"""

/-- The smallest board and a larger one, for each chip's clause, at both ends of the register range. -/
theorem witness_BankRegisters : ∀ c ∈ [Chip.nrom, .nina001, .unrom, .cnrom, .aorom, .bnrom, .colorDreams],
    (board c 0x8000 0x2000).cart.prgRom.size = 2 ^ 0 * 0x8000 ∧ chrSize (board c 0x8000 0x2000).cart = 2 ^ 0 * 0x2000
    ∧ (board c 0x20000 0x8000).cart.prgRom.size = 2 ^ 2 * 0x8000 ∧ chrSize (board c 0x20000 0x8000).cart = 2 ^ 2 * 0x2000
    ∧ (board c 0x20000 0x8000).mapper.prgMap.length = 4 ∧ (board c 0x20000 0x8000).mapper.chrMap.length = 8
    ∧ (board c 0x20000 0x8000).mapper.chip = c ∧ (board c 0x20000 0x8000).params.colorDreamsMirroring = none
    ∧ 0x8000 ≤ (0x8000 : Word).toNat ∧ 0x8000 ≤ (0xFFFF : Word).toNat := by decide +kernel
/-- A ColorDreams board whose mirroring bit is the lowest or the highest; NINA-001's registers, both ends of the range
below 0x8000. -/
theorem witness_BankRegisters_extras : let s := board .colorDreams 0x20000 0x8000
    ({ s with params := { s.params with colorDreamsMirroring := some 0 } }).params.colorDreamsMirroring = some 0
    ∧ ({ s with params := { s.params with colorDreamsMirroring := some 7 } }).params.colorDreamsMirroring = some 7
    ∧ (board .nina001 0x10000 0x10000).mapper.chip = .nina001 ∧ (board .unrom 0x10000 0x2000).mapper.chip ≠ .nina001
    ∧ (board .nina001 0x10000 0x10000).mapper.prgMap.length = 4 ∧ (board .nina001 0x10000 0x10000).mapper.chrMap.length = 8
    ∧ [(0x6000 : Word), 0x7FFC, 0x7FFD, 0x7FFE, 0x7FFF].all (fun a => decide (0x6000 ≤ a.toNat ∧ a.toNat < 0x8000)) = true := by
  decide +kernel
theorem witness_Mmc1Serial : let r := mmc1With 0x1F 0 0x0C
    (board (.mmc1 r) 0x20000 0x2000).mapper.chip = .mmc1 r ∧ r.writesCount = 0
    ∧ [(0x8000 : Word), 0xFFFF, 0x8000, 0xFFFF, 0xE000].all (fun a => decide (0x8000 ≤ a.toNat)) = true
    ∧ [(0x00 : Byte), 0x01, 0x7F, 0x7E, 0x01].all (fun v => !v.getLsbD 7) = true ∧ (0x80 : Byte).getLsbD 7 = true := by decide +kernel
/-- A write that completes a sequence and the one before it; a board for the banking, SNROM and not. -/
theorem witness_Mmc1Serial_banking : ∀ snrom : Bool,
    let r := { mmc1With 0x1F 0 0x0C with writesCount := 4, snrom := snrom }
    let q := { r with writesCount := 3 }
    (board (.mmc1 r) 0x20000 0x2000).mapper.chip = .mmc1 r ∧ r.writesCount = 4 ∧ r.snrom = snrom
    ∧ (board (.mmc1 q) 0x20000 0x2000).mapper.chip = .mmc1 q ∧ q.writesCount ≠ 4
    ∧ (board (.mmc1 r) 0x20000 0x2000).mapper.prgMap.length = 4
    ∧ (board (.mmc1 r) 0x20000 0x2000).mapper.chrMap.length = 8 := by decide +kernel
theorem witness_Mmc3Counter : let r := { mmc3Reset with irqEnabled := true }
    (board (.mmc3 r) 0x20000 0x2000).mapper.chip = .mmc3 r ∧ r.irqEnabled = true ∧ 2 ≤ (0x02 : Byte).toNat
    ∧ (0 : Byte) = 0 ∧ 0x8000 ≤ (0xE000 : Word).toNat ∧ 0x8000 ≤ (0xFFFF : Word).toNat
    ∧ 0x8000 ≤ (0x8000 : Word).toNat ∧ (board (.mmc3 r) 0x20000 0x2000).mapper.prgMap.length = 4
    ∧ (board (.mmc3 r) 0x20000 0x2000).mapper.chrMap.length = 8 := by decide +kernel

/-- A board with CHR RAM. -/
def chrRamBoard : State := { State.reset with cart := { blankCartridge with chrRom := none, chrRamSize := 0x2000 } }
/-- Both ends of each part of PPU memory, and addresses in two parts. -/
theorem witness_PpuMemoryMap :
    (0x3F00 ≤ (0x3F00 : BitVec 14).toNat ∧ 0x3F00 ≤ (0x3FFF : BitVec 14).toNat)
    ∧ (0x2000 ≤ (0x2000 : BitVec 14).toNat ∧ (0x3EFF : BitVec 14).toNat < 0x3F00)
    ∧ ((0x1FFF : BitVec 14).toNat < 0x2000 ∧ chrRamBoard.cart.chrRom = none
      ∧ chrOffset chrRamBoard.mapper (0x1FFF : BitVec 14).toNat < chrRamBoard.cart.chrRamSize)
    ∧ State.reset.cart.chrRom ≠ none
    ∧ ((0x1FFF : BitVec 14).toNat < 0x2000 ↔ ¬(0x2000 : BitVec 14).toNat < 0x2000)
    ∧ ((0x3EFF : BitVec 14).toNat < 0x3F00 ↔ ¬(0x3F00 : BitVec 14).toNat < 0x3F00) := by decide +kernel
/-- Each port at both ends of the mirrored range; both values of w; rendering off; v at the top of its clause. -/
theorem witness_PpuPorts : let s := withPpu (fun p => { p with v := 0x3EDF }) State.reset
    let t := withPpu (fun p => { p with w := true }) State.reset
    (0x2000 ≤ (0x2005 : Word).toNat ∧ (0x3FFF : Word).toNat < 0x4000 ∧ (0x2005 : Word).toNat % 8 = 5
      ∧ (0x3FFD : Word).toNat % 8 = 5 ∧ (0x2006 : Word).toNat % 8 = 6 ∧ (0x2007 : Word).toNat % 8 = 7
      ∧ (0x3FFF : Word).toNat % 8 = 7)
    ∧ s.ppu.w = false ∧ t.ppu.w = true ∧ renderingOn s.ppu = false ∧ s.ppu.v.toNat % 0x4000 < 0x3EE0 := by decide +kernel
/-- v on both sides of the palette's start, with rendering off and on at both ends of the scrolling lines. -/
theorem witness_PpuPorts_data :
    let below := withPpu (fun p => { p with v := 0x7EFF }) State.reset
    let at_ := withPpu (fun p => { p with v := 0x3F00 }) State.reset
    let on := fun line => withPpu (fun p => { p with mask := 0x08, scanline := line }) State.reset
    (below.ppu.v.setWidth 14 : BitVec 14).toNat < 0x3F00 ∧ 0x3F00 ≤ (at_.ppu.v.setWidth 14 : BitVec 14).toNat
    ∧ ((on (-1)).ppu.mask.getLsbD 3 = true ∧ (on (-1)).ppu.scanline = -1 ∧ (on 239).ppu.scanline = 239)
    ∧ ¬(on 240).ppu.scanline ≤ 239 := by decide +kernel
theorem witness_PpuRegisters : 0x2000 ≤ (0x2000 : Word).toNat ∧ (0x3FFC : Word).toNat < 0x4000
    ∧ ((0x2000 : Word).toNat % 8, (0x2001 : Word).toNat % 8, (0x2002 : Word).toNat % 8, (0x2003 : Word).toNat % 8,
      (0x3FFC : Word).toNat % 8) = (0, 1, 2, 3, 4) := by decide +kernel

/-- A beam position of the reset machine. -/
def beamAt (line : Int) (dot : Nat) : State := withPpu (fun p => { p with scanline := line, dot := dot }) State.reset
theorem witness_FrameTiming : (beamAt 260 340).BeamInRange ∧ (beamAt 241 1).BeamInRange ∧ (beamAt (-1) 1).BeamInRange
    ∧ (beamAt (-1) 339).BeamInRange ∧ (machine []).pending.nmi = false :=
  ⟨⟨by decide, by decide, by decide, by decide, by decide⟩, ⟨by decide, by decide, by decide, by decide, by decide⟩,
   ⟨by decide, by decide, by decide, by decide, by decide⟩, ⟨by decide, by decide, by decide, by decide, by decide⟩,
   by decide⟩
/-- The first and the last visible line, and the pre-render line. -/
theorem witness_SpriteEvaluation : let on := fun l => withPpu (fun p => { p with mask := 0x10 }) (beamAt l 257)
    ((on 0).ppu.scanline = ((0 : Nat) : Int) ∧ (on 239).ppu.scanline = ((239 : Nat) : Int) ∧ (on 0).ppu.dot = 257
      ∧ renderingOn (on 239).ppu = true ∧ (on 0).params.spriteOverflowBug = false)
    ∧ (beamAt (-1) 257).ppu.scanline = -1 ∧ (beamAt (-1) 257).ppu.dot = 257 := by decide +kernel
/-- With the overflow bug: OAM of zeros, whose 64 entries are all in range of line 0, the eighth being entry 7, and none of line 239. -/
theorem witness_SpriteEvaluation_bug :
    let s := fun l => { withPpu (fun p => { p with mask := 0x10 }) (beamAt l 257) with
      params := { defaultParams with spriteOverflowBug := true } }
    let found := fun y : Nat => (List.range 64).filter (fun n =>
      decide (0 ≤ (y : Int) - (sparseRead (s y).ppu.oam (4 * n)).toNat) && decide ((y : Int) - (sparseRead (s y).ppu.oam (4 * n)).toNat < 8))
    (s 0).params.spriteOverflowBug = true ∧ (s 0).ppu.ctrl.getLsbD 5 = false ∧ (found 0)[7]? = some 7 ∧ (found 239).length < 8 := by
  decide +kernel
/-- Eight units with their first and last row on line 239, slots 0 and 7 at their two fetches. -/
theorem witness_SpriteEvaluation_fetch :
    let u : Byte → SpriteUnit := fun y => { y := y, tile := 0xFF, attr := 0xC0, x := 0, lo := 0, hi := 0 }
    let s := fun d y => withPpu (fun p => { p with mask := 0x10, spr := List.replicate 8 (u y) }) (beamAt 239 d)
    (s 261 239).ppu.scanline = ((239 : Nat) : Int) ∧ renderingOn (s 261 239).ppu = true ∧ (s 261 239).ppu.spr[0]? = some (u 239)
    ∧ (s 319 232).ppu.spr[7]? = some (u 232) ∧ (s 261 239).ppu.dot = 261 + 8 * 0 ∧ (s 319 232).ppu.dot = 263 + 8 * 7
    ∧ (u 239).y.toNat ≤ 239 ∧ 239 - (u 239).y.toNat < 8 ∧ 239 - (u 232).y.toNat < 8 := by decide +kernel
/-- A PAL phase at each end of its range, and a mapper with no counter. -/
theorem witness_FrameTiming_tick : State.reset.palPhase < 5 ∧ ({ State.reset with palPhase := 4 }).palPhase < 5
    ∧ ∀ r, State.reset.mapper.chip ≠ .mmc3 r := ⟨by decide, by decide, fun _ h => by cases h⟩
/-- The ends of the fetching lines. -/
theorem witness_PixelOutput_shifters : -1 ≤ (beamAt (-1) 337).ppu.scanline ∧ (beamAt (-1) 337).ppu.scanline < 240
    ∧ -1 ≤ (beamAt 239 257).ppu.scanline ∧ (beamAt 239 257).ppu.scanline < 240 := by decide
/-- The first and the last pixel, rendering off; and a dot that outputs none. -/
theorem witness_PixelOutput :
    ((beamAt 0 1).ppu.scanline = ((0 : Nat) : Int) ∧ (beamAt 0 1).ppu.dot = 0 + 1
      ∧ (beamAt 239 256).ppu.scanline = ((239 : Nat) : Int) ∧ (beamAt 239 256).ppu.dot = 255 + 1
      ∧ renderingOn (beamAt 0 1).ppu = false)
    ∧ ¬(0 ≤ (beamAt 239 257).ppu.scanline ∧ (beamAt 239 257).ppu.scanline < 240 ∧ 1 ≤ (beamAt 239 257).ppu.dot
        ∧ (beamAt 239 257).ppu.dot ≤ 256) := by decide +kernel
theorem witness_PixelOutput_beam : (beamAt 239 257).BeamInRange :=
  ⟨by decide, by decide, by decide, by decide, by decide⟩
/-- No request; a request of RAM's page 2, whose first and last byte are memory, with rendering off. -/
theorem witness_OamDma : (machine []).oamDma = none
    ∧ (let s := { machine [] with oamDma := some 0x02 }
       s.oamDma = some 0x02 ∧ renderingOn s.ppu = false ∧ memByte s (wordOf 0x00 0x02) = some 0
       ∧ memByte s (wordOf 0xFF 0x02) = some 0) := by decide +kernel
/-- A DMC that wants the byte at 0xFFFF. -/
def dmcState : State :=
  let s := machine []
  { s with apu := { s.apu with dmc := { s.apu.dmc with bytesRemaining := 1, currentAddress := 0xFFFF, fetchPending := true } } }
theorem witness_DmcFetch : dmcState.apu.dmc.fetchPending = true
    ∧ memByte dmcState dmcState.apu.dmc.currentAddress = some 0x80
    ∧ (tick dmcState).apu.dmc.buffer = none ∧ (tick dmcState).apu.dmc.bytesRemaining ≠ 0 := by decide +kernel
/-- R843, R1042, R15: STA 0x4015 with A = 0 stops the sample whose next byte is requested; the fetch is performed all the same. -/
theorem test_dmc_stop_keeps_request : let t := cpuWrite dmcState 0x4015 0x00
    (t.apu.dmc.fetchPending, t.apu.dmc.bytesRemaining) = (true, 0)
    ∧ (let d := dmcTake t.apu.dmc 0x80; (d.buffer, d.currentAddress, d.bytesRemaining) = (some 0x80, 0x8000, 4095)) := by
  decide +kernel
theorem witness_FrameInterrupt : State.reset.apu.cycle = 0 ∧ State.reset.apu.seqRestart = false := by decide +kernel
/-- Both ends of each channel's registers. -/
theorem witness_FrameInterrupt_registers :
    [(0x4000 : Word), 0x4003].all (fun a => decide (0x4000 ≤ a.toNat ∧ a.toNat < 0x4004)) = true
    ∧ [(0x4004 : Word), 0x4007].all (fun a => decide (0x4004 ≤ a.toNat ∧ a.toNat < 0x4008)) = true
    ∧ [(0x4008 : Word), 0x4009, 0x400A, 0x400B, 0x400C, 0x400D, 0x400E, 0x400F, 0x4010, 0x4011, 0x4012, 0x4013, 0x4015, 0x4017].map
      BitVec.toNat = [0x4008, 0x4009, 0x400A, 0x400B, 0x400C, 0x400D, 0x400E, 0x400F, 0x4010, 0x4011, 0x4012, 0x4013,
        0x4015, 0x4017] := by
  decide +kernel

"""
"""

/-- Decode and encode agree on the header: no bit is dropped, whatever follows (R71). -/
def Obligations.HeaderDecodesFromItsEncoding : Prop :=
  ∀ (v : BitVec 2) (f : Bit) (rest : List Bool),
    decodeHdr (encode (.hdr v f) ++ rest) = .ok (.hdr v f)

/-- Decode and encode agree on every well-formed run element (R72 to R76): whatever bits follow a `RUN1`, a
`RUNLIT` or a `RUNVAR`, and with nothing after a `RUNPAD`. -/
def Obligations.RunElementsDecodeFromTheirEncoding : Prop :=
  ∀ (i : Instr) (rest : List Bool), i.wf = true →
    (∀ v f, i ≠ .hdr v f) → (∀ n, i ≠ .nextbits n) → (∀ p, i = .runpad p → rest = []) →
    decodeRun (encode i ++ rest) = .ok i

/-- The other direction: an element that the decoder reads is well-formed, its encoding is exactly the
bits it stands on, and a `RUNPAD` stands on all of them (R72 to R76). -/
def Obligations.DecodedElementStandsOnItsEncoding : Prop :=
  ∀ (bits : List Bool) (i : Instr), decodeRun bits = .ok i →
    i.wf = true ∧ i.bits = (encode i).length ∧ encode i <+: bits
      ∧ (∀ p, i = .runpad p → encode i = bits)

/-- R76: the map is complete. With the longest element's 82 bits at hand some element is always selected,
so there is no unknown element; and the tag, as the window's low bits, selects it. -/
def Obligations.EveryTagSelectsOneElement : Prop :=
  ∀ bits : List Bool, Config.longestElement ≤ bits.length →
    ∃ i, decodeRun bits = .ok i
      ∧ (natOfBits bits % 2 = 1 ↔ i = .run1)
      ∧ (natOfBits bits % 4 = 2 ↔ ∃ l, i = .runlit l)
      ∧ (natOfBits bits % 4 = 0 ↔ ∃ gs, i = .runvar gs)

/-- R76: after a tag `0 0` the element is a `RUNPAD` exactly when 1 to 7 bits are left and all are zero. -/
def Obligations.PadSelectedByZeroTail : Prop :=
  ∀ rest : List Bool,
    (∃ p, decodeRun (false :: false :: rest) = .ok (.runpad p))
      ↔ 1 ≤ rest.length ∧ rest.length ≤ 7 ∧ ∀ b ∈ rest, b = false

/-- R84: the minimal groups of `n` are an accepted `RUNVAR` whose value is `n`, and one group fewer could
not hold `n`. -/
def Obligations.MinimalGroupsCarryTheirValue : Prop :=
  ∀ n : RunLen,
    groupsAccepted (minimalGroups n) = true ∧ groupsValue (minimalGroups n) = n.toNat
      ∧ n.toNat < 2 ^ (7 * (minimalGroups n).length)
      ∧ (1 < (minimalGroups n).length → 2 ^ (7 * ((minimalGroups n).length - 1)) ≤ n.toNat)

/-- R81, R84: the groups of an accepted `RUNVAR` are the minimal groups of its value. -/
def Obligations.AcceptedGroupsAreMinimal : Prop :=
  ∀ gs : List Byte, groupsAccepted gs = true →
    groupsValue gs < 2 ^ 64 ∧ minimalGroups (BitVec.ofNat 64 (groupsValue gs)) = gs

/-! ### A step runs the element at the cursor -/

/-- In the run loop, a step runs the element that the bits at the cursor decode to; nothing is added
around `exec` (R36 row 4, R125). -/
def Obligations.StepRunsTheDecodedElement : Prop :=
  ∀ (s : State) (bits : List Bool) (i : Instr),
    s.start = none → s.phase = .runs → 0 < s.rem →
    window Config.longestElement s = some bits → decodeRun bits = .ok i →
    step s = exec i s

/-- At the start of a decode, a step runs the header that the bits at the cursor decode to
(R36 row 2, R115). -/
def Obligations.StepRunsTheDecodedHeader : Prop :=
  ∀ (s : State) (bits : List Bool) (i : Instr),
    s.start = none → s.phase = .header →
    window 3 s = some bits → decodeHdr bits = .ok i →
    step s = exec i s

"""
"""

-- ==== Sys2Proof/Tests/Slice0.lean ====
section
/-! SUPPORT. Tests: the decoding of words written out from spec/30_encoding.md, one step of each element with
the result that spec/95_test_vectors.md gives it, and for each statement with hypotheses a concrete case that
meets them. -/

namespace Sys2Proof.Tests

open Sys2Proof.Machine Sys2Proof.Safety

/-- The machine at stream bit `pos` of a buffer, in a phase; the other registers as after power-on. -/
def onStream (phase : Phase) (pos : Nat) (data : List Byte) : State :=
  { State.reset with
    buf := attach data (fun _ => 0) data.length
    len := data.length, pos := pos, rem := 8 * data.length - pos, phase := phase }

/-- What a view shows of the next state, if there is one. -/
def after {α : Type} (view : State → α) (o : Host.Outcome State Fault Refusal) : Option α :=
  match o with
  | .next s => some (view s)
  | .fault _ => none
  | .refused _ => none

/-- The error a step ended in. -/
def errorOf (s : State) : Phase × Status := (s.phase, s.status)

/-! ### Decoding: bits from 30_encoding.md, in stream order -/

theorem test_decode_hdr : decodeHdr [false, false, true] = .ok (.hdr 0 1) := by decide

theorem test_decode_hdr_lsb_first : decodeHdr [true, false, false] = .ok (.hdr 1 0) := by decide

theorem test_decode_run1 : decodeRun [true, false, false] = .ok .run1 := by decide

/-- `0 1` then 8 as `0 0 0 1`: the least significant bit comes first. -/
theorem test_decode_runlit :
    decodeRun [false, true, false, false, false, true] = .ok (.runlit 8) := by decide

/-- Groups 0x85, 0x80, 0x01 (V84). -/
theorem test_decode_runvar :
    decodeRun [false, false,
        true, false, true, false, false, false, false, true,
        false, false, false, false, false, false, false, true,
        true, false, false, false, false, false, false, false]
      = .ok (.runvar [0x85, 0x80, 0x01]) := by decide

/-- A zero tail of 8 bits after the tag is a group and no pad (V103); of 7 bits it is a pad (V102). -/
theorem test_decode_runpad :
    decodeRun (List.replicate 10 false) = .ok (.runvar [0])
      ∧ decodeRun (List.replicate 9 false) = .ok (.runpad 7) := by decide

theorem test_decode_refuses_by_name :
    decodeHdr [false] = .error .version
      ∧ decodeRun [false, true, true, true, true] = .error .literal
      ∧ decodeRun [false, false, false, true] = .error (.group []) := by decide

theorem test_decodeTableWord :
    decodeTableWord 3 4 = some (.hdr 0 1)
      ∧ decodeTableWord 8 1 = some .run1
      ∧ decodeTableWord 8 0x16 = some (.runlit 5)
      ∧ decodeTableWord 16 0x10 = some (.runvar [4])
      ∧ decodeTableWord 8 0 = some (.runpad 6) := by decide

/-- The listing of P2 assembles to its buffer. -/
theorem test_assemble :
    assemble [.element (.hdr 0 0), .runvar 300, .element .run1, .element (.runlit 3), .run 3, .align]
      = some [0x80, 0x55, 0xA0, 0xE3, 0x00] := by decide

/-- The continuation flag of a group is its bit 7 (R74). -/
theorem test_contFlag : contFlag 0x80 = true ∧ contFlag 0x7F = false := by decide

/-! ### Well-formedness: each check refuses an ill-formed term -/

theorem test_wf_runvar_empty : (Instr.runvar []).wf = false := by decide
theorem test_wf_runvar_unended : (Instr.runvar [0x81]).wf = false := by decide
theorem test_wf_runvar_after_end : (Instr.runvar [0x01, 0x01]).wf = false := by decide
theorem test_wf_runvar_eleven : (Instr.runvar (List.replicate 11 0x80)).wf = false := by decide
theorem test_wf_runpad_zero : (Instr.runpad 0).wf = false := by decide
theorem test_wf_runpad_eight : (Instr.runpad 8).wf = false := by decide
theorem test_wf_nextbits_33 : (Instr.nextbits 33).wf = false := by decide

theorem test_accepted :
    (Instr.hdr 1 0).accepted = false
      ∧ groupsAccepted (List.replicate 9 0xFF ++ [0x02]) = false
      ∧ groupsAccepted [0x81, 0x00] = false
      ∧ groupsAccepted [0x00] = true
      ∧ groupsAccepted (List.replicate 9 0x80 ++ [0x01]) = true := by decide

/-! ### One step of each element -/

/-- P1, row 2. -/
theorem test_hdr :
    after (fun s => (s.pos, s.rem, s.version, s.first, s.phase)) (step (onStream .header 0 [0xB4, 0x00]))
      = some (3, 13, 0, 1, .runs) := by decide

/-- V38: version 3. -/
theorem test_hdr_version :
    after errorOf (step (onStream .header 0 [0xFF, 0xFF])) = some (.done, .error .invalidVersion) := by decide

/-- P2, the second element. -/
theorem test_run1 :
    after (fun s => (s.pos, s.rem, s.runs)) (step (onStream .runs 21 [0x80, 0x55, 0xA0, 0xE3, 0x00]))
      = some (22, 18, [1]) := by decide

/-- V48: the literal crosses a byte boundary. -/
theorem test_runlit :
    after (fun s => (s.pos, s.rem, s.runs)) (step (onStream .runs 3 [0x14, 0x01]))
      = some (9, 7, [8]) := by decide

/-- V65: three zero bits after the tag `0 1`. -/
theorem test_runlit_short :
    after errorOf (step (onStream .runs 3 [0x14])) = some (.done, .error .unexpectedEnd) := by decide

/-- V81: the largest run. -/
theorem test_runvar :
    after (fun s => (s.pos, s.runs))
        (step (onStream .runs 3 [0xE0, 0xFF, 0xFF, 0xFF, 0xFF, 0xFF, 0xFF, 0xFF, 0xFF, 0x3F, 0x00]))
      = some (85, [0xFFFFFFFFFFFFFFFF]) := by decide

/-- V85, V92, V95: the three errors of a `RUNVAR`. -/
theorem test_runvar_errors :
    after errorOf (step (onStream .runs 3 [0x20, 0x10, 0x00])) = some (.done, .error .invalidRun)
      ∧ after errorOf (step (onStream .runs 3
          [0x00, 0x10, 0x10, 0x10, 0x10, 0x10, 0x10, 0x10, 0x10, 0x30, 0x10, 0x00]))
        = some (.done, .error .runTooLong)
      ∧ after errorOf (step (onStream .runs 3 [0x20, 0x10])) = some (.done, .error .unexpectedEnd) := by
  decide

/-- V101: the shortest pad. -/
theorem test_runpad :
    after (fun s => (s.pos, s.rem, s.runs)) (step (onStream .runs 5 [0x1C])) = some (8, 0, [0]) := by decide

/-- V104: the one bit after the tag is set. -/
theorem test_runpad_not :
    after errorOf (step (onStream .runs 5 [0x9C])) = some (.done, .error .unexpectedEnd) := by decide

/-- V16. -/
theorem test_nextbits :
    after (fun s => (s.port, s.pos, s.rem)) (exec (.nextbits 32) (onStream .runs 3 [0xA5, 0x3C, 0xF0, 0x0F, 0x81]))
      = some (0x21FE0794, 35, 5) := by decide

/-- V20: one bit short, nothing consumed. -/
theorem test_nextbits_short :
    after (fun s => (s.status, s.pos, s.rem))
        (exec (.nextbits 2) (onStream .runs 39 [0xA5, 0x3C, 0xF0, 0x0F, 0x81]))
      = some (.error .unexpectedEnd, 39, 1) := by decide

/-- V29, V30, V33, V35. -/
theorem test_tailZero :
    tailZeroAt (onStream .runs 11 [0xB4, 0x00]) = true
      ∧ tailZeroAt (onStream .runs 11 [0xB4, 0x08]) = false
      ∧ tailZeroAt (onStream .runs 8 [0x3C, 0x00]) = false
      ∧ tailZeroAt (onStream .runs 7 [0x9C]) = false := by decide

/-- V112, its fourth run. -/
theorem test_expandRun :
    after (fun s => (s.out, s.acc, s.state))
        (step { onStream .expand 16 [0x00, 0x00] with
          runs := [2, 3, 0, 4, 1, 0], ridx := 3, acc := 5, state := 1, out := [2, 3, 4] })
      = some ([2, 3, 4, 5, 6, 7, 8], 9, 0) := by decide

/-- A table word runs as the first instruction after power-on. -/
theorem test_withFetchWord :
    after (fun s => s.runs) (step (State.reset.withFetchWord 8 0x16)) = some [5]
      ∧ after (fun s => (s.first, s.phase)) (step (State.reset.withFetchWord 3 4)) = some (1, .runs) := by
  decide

"""

Starting with the line above that holds "0x8000).params.colorDreamsMirroring = none" and stopping with the line that holds "theorem witness_BankRegisters_extras : let", reproduce each line exactly, omitting all other lines.

◆ **FINISHED TASK**:
    ∧ (board c 0x20000 0x8000).mapper.chip = c ∧ (board c 0x20000 0x8000).params.colorDreamsMirroring = none
    ∧ 0x8000 ≤ (0x8000 : Word).toNat ∧ 0x8000 ≤ (0xFFFF : Word).toNat := by decide +kernel
/-- A ColorDreams board whose mirroring bit is the lowest or the highest; NINA-001's registers, both ends of the range
below 0x8000. -/
theorem witness_BankRegisters_extras : let s := board .colorDreams 0x20000 0x8000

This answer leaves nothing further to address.